-- ==== Sys2Proof/Machine/Dispatch.lean ====
section
/-! DEFINITION. The meaning of each command, one arm per constructor of `Instr`. -/

namespace Sys2Proof.Machine

-- One command, executed to completion as one indivisible step (00_scope.md R9).
def exec (i : Instr) (s : State) : Host.Outcome State Fault Refusal :=
  match i with
  | .setup => Sys2Proof.Machine.execSetup s
  | .enc => Sys2Proof.Machine.execEnc s
  | .dec => Sys2Proof.Machine.execDec s

end Sys2Proof.Machine
end

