/-! ### What the block commands depend on (R83, R91, R146) -/

theorem exists_transforms {i : Instr} (hi : i = .enc ∨ i = .dec) (c : Context) : ∃ f, Transforms i c f := by
  obtain rfl | rfl := hi
  · exact ⟨_, enc_transforms c⟩
  · exact ⟨_, dec_transforms c⟩

/-- Settles O26: on an empty slot both blocks stay and both errors are code 4; with a context both states get
the same function of the same block. -/
theorem blockCommandsDependOnContextAndBlockOnly :
    Obligations.BlockCommandsDependOnContextAndBlockOnly := by
  intro i s u t v hi hctx ha hb ht hv
  cases hs : s.ctx with
  | none =>
    rw [exec_blockCommand_of_none hi hs] at ht
    rw [exec_blockCommand_of_none hi (hctx.trans hs)] at hv
    cases ht
    cases hv
    exact ⟨ha, hb, rfl⟩
  | some c =>
    obtain ⟨f, hf⟩ := exists_transforms hi c
    have hblock : block u = block s := Prod.ext ha hb
    rw [hf s hs] at ht
    rw [hf u (hctx.trans hs), hblock] at hv
    cases ht
    cases hv
    exact ⟨rfl, rfl, rfl⟩

end Sys2Proof.Machine

/-! SUPPORT. Proofs of the statements of 42_decrypt.md: the recurrence of `DEC`, and each step of it undoing one
step of `ENC`. -/

namespace Sys2Proof.Machine

open Sys2Proof.Spec

/-! ### The recurrence of `DEC` (R88, R89) -/

/-- Rounds 1 up to `n` of encryption undo rounds `n` down to 1 of decryption. -/
theorem encRounds_decRounds (c : Context) (n : Nat) (ab : Word × Word) :
    encRounds c n (decRounds c n ab) = ab := by
  induction n generalizing ab with
  | zero => rfl
  | succ n ih => rw [decRounds, encRounds, ih, encRound_decRound]

/-- The block that round `r` of decryption starts from; at index 0, the block that the last round leaves. It is
written as what the first `r` rounds of encryption make of the latter, since they undo the last `r` of
decryption. -/
def decBlockBefore (c : Context) (ab : Word × Word) (r : Nat) : Word × Word :=
  encRounds c r (decRounds c c.R.toNat ab)

theorem decBlockBefore_start (c : Context) (ab : Word × Word) : decBlockBefore c ab c.R.toNat = ab :=
  encRounds_decRounds c c.R.toNat ab

theorem decBlockBefore_pred (c : Context) (ab : Word × Word) {r : Nat} (hr : 1 ≤ r) :
    decBlockBefore c ab (r - 1) = decRound c r (decBlockBefore c ab r) := by
  obtain ⟨n, rfl⟩ := Nat.exists_eq_add_of_le' hr
  exact (decRound_encRound c (n + 1) _).symm

/-- The un-whitening is applied to the block at index 0, which round 1 leaves. -/
theorem decBlock_eq_sub_decBlockBefore (c : Context) (ab : Word × Word) :
    decBlock c ab =
      ((decBlockBefore c ab 0).1 - tableWord c 0, (decBlockBefore c ab 0).2 - tableWord c 1) := rfl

+--

What is expected - Repeat every line of the listing without a single difference.

Exercise output -
-- ==== Sys2Proof/Machine/Dispatch.lean ====
section
/-! DEFINITION. The meaning of each command, one arm per constructor of `Instr`. -/

namespace Sys2Proof.Machine

-- One command, executed to completion as one indivisible step (00_scope.md R9).
def exec (i : Instr) (s : State) : Host.Outcome State Fault Refusal :=
  match i with
  | .setup => Sys2Proof.Machine.execSetup s
  | .enc => Sys2Proof.Machine.execEnc s
  | .dec => Sys2Proof.Machine.execDec s

end Sys2Proof.Machine
end

/-! ### What the block commands depend on (R83, R91, R146) -/

theorem exists_transforms {i : Instr} (hi : i = .enc ∨ i = .dec) (c : Context) : ∃ f, Transforms i c f := by
  obtain rfl | rfl := hi
  · exact ⟨_, enc_transforms c⟩
  · exact ⟨_, dec_transforms c⟩

/-- Settles O26: on an empty slot both blocks stay and both errors are code 4; with a context both states get
the same function of the same block. -/
theorem blockCommandsDependOnContextAndBlockOnly :
    Obligations.BlockCommandsDependOnContextAndBlockOnly := by
  intro i s u t v hi hctx ha hb ht hv
  cases hs : s.ctx with
  | none =>
    rw [exec_blockCommand_of_none hi hs] at ht
    rw [exec_blockCommand_of_none hi (hctx.trans hs)] at hv
    cases ht
    cases hv
    exact ⟨ha, hb, rfl⟩
  | some c =>
    obtain ⟨f, hf⟩ := exists_transforms hi c
    have hblock : block u = block s := Prod.ext ha hb
    rw [hf s hs] at ht
    rw [hf u (hctx.trans hs), hblock] at hv
    cases ht
    cases hv
    exact ⟨rfl, rfl, rfl⟩

end Sys2Proof.Machine

/-! SUPPORT. Proofs of the statements of 42_decrypt.md: the recurrence of `DEC`, and each step of it undoing one
step of `ENC`. -/

namespace Sys2Proof.Machine

open Sys2Proof.Spec

/-! ### The recurrence of `DEC` (R88, R89) -/

/-- Rounds 1 up to `n` of encryption undo rounds `n` down to 1 of decryption. -/
theorem encRounds_decRounds (c : Context) (n : Nat) (ab : Word × Word) :
    encRounds c n (decRounds c n ab) = ab := by
  induction n generalizing ab with
  | zero => rfl
  | succ n ih => rw [decRounds, encRounds, ih, encRound_decRound]

/-- The block that round `r` of decryption starts from; at index 0, the block that the last round leaves. It is
written as what the first `r` rounds of encryption make of the latter, since they undo the last `r` of
decryption. -/
def decBlockBefore (c : Context) (ab : Word × Word) (r : Nat) : Word × Word :=
  encRounds c r (decRounds c c.R.toNat ab)

theorem decBlockBefore_start (c : Context) (ab : Word × Word) : decBlockBefore c ab c.R.toNat = ab :=
  encRounds_decRounds c c.R.toNat ab

theorem decBlockBefore_pred (c : Context) (ab : Word × Word) {r : Nat} (hr : 1 ≤ r) :
    decBlockBefore c ab (r - 1) = decRound c r (decBlockBefore c ab r) := by
  obtain ⟨n, rfl⟩ := Nat.exists_eq_add_of_le' hr
  exact (decRound_encRound c (n + 1) _).symm

/-- The un-whitening is applied to the block at index 0, which round 1 leaves. -/
theorem decBlock_eq_sub_decBlockBefore (c : Context) (ab : Word × Word) :
    decBlock c ab =
      ((decBlockBefore c ab 0).1 - tableWord c 0, (decBlockBefore c ab 0).2 - tableWord c 1) := rfl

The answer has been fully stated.